Collected data entries:
%%
/-! ## Write then read -/

/-- Either GPR write, when it completes, leaves the storage that some write of cell `i` leaves. -/
theorem regs_of_gprWrite {i : Idx} {v : Word} {h : Half} {s t : State}
    (hw : exec (.gprWrite32 i h) s = .next t ∨ exec (.gprWrite64 i v) s = .next t) :
    ∃ w, t.regs = s.regs.writeGpr i w := by
  rcases hw with hw | hw <;> exact ⟨_, regs_of_commit_eq_next hw⟩

theorem Regs.readGpr_writeGpr_of_ne {i j : Idx} (h : j ≠ i) (r : Regs) (v : Word) :
    (r.writeGpr i v).readGpr j = r.readGpr j := by
  simp [Regs.readGpr_writeGpr, h]

/-- Settles O23: a read answers what the write left in its cell, and both writes change at most that cell. -/
theorem gprWriteThenReadLaws : Obligations.GprWriteThenReadLaws := by
  intro s i v h
  refine ⟨fun hi => ?_, fun hi => ?_, fun t hw => ?_, fun t hw => ?_⟩
  · obtain ⟨t, ht, hcell⟩ := exec_gprWrite32_holds hi h s
    refine ⟨t, ht, ?_⟩
    rw [exec_gprRead32_of_readGpr hcell, low32_setLow32, zext64]
  · obtain ⟨t, ht, hcell⟩ := exec_gprWrite64_holds hi v s
    exact ⟨t, ht, exec_gprRead64_of_readGpr hcell⟩
  · obtain ⟨w, hregs⟩ := regs_of_gprWrite hw
    exact hregs.trans (Regs.writeGpr_zero _ w)
  · obtain ⟨w, hregs⟩ := regs_of_gprWrite hw
    rw [hregs]
    exact ⟨fun j hj => Regs.readGpr_writeGpr_of_ne hj _ w, by simp⟩

/-! ## The requests that violate the contract -/

theorem fr_of_fprLoad64_error {cfg : Config} {r : Regs} {i : Idx} {f : Fault} (h : fprLoad64 cfg r i = .error f) :
    r.fr cfg = false := by
  rcases fprLoad64_cases cfg r i with ⟨_, e⟩ | ⟨hfr, _⟩ | ⟨hfr, _⟩ | ⟨hfr, _⟩
  · cases e.symm.trans h
  all_goals exact hfr

theorem fr_of_fprStore64_error {cfg : Config} {r : Regs} {i : Idx} {v : Word} {f : Fault}
    (h : fprStore64 cfg r i v = .error f) : r.fr cfg = false := by
  rcases fprStore64_cases cfg r i v with ⟨_, e⟩ | ⟨hfr, _⟩ | ⟨hfr, _⟩ | ⟨hfr, _⟩
  · cases e.symm.trans h
  all_goals exact hfr

/-- Settles O54: every request but a 64-bit FPR one is an `answer` or a `commit`, and those two raise a code only where
FR is 0. -/
theorem onlyPairedMode64BitFprRequestsViolate : Obligations.OnlyPairedMode64BitFprRequestsViolate := by
  intro i s f h
  cases i with
  | fprRead64 i =>
    simp only [exec, execFprRead64, fprRead64With] at h
    split at h
    next => exact absurd h answer_ne_fault
    next hload => exact ⟨rfl, rfl, fr_of_fprLoad64_error hload⟩
  | fprWrite64 i v =>
    simp only [exec, execFprWrite64, fprWrite64With] at h
    split at h
    next => exact absurd h commit_ne_fault
    next hstore => exact ⟨rfl, rfl, fr_of_fprStore64_error hstore⟩
  | gprRead32 | gprRead64 | fprRead32 | cp0Read | pcRead32 | pcRead64 | mdRead | llRead =>
    exact absurd h answer_ne_fault
  | gprWrite32 | gprWrite64 | fprWrite32 | cp0Write | pcWrite32 | pcWrite64 | mdWrite | llWrite =>
    exact absurd h commit_ne_fault

/-! ## Unwritten reads under `RESET_POLICY = UNKNOWN` -/

/-- A request one of whose reads is of an unwritten part stops at such a part (R232). -/
theorem vexec_of_unwritten {cfg : Config} (hpolicy : cfg.resetPolicy = .unknown) {v : VState} {i : Instr} {p : Part}
    (hread : p ∈ readsOf cfg v.base.regs i) (hp : p ∉ v.written) :
    ∃ p', p' ∉ v.written ∧ vexec cfg i v = .fault (.unwrittenRead p') := by
  have hblocked := blockedRead_unknown hpolicy v v.base.regs i
  cases hfirst : firstUnwritten v.written (readsOf cfg v.base.regs i) with
  | none => exact absurd (firstUnwritten_eq_none.mp hfirst p hread) hp
  | some p' =>
    have hp' : p' ∉ v.written := by simpa using List.find?_some hfirst
    exact ⟨p', hp', vexec_of_blocked (hblocked.trans hfirst)⟩

/-- A request that completes adds what it writes to the record, and nothing else. -/
theorem written_of_vexec_eq_next {cfg : Config} {i : Instr} {v v' : VState} (h : vexec cfg i v = .next v') :
    v'.written = record v.written ((writesOf cfg v.base.regs i).map Prod.fst) := by
  unfold vexec at h
  split at h
  · cases h
  · split at h <;> cases h
    rfl

/-- A 64-bit FPR access touches halves of FPR cells only (R120). -/
theorem cell_of_mem_fprParts64 {cfg : Config} {r : Regs} {i : Idx} {p : Part} (h : p ∈ fprParts64 cfg r i) :
    ∃ j, p.cell = .fpr j := by
  have hwhole : p ∈ wholeCell (.fpr i) → p.cell = .fpr i := by
    simp only [wholeCell, List.mem_cons, List.not_mem_nil, or_false]
    rintro (rfl | rfl) <;> rfl
  unfold fprParts64 at h
  split at h
  · exact ⟨i, hwhole h⟩
  · split at h
    · cases h
    · split at h
      · rcases List.mem_pair.mp h with rfl | rfl <;> exact ⟨_, rfl⟩
      · exact ⟨i, hwhole h⟩

/-- No request writes a half of GPR 0 (R103). -/
theorem gpr_zero_notMem_writesOf (cfg : Config) (r : Regs) (i : Instr) (u : Bool) :
    (⟨.gpr 0, u⟩ : Part) ∉ (writesOf cfg r i).map Prod.fst := by
  cases i with
  | gprWrite32 i v =>
    by_cases hi : i = 0#5
    · simp [writesOf, hi]
    · simp [writesOf, hi, lowPart, Ne.symm hi]
  | gprWrite64 i v =>
    by_cases hi : i = 0#5
    · simp [writesOf, hi]
    · simp [writesOf, hi, wholeWrite, lowPart, highPart, Ne.symm hi]
  | fprWrite64 i v =>
    intro hmem
    obtain ⟨w, hw, hfst⟩ := List.mem_map.mp hmem
    obtain ⟨j, hcell⟩ := cell_of_mem_fprParts64 (List.of_mem_zip hw).1
    rw [hfst] at hcell
    cases hcell
  | _ => simp [writesOf, wholeWrite, lowPart, highPart]

/-- GPR 0 stays unwritten in every step, by the kinds of step. -/
theorem vstep_keeps_gpr_zero_unwritten {cfg : Config} {v v' : VState} {u : Bool}
    (hv : (⟨.gpr 0, u⟩ : Part) ∉ v.written) (h : vstep cfg v = .next v') : (⟨.gpr 0, u⟩ : Part) ∉ v'.written := by
  rcases step_cases v.base with ⟨hin, _⟩ | ⟨q, rest, i, hin, hdec, _⟩ | ⟨q, rest, hin, hdec, _⟩
  · rw [vstep_idle cfg hin] at h
    cases h
    exact hv
  · rw [vstep_request cfg hin hdec] at h
    rw [written_of_vexec_eq_next h, mem_record, not_or]
    exact ⟨hv, gpr_zero_notMem_writesOf cfg _ i u⟩
  · rw [vstep_reserved cfg hin hdec] at h
    cases h

/-- Settles O51: reads of the record's complement stop, and the record never takes up GPR 0. -/
theorem unknownResetReadsFault : Obligations.UnknownResetReadsFault := by
  refine ⟨rfl, fun cfg hpolicy => ⟨fun v i p hread hp => vexec_of_unwritten hpolicy hread hp, rfl,
    fun v v' hv h b => vstep_keeps_gpr_zero_unwritten (hv b) h, fun v hv => ⟨?_, ?_⟩⟩⟩
  · obtain ⟨p, _, h⟩ := vexec_of_unwritten (i := .gprRead32 0) hpolicy (List.mem_cons_self ..) (hv false)
    exact ⟨p, h⟩
  · obtain ⟨p, _, h⟩ := vexec_of_unwritten (i := .gprRead64 0) hpolicy (List.mem_cons_self ..) (hv false)
    exact ⟨p, h⟩

end Sys2Proof.Machine
end

section
/-! SUPPORT. Proofs of the FPR access statements: reads and writes of the FPR bank in both modes and under both layouts
(R122 to R132), and who changes FR (R134). -/

namespace Sys2Proof.Machine

/-! ## The 64-bit FPR requests by mode -/

/-- A 64-bit FPR access at index `i` takes the one cell `i`: in direct mode (R124), and under CONTIGUOUS at an even
index (R130). -/
def TakesOneCell (cfg : Config) (r : Regs) (i : Idx) : Prop :=
  r.fr cfg = true ∨ i.getLsbD 0 = false ∧ cfg.pairedSplit = .contiguous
%%
# ACTION ITEM
Exact duplication is required for the lines above, from the line that contains "<;> cases h" to the line that contains "of step. -/", inclusive; omit all others.

# ANSWER SECTION
  · split at h <;> cases h
    rfl

/-- A 64-bit FPR access touches halves of FPR cells only (R120). -/
theorem cell_of_mem_fprParts64 {cfg : Config} {r : Regs} {i : Idx} {p : Part} (h : p ∈ fprParts64 cfg r i) :
    ∃ j, p.cell = .fpr j := by
  have hwhole : p ∈ wholeCell (.fpr i) → p.cell = .fpr i := by
    simp only [wholeCell, List.mem_cons, List.not_mem_nil, or_false]
    rintro (rfl | rfl) <;> rfl
  unfold fprParts64 at h
  split at h
  · exact ⟨i, hwhole h⟩
  · split at h
    · cases h
    · split at h
      · rcases List.mem_pair.mp h with rfl | rfl <;> exact ⟨_, rfl⟩
      · exact ⟨i, hwhole h⟩

/-- No request writes a half of GPR 0 (R103). -/
theorem gpr_zero_notMem_writesOf (cfg : Config) (r : Regs) (i : Instr) (u : Bool) :
    (⟨.gpr 0, u⟩ : Part) ∉ (writesOf cfg r i).map Prod.fst := by
  cases i with
  | gprWrite32 i v =>
    by_cases hi : i = 0#5
    · simp [writesOf, hi]
    · simp [writesOf, hi, lowPart, Ne.symm hi]
  | gprWrite64 i v =>
    by_cases hi : i = 0#5
    · simp [writesOf, hi]
    · simp [writesOf, hi, wholeWrite, lowPart, highPart, Ne.symm hi]
  | fprWrite64 i v =>
    intro hmem
    obtain ⟨w, hw, hfst⟩ := List.mem_map.mp hmem
    obtain ⟨j, hcell⟩ := cell_of_mem_fprParts64 (List.of_mem_zip hw).1
    rw [hfst] at hcell
    cases hcell
  | _ => simp [writesOf, wholeWrite, lowPart, highPart]

/-- GPR 0 stays unwritten in every step, by the kinds of step. -/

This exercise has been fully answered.